** TASK DETAILS **
In the listing below, write out exactly each line from the first through the one containing "or aborts. -/".

** MATERIAL PROVIDED **

-- ==== Sys2Proof/Machine/EvRegion.lean ====
section
/-! DEFINITION. Steps of atomic regions (R195 to R203): registration, messages between slices and cores, aborts. -/

namespace Sys2Proof.Machine

noncomputable section

/-- REGION_REGISTRATION (R195, R196): a region takes a line into its read or write set, or aborts. -/
def execRegionRegistration (gid line : Nat) (wr : Bool) (s : State) : Out :=
  .next (
    match registerLine s gid line wr {} with
    | (s, none) => s
    | (s, some cause) => regionAbort s gid cause 0 none)

/-- A region message in the trace ring (R200, R303). -/
def traceMessage (s : State) (kind aid : Nat) (bound : Word) (slice cause : Nat) : State :=
  traceRecord s 29 (kind * 2 ^ 60 + aid % 4096 * 2 ^ 48 + bound.toNat * 2 ^ 16 + slice % 64 * 2 ^ 10 + cause % 1024)

/-- The group whose open region has an AID. -/
def regionGroup (s : State) (aid : Nat) : Option Group :=
  (allGroups s).find? fun g => g.rgn.isSome && g.aid.toNat == aid

/-- The bounds of a group's region narrowed, and the copies of every slice of its set by the core's relay; it aborts if its interval is
empty (R199). -/
def narrowRegion (s : State) (g : Group) (lo hi : Word) (slice : Nat) : State :=
  let lo := ltMax g.alo lo
  let hi := ltMin g.ahi hi
  let s := setGroup s { g with alo := lo, ahi := hi }
  let s := ((g.rgn.map (·.slices)).getD []).foldl (fun s i => narrowCopy s i g.aid.toNat (some lo) (some hi)) s
  if before hi lo then regionAbort s (gidOf g) 1 0 (some (slice % 64)) else s

/-- NARROWING_MESSAGE (R198 to R200): kind 0 lowers AHI, kind 1 raises ALO, kind 2 aborts. -/
def execNarrowingMessage (kind aid : Nat) (bound : Word) (slice cause : Nat) (s : State) : Out :=
  .next (
    match regionGroup s aid with
    | none => if kind ≤ 2 then traceMessage s kind aid bound slice cause else s
    | some g =>
      match kind with
      | 0 => narrowRegion (traceMessage s 0 aid bound slice cause) g g.alo bound slice
      | 1 => narrowRegion (traceMessage s 1 aid bound slice cause) g bound g.ahi slice
      | 2 => regionAbort (traceMessage s 2 aid 0 slice cause) (gidOf g) cause 0 (some (slice % 64))
      | _ => s)

/-- REGION_PREPARE (R202): the region's entries at a slice are frozen. -/
def execRegionPrepare (slice aid : Nat) (s : State) : Out := .next (freezeEntries s slice aid)

/-- FINAL_POSITION (R202): a slice settles the committed region's edges and releases its entries. -/
def execFinalPosition (slice aid : Nat) (c : Word) (s : State) : Out :=
  .next (dropEntriesOf (settleEdges (traceMessage s 3 aid c 0 0) slice aid c) slice aid)

/-- REGION_ABORT_MESSAGE (R200, R203): a slice drops the region's entries and edges. -/
def execRegionAbortMessage (slice : Nat) (m : AbortNote) (s : State) : Out :=
  .next (dropEntriesOf (traceMessage s 2 m.aid 0 m.source m.cause) slice m.aid)

/-- REGION_ABORT (R203): the group's open region aborts at its boundary. -/
def execRegionAbort (gid cause : Nat) (s : State) : Out := .next (regionAbort s gid cause 0 none)

end

end Sys2Proof.Machine
end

** RESULT OF THE EXERCISE **
-- ==== Sys2Proof/Machine/EvRegion.lean ====
section
/-! DEFINITION. Steps of atomic regions (R195 to R203): registration, messages between slices and cores, aborts. -/

namespace Sys2Proof.Machine

noncomputable section

/-- REGION_REGISTRATION (R195, R196): a region takes a line into its read or write set, or aborts. -/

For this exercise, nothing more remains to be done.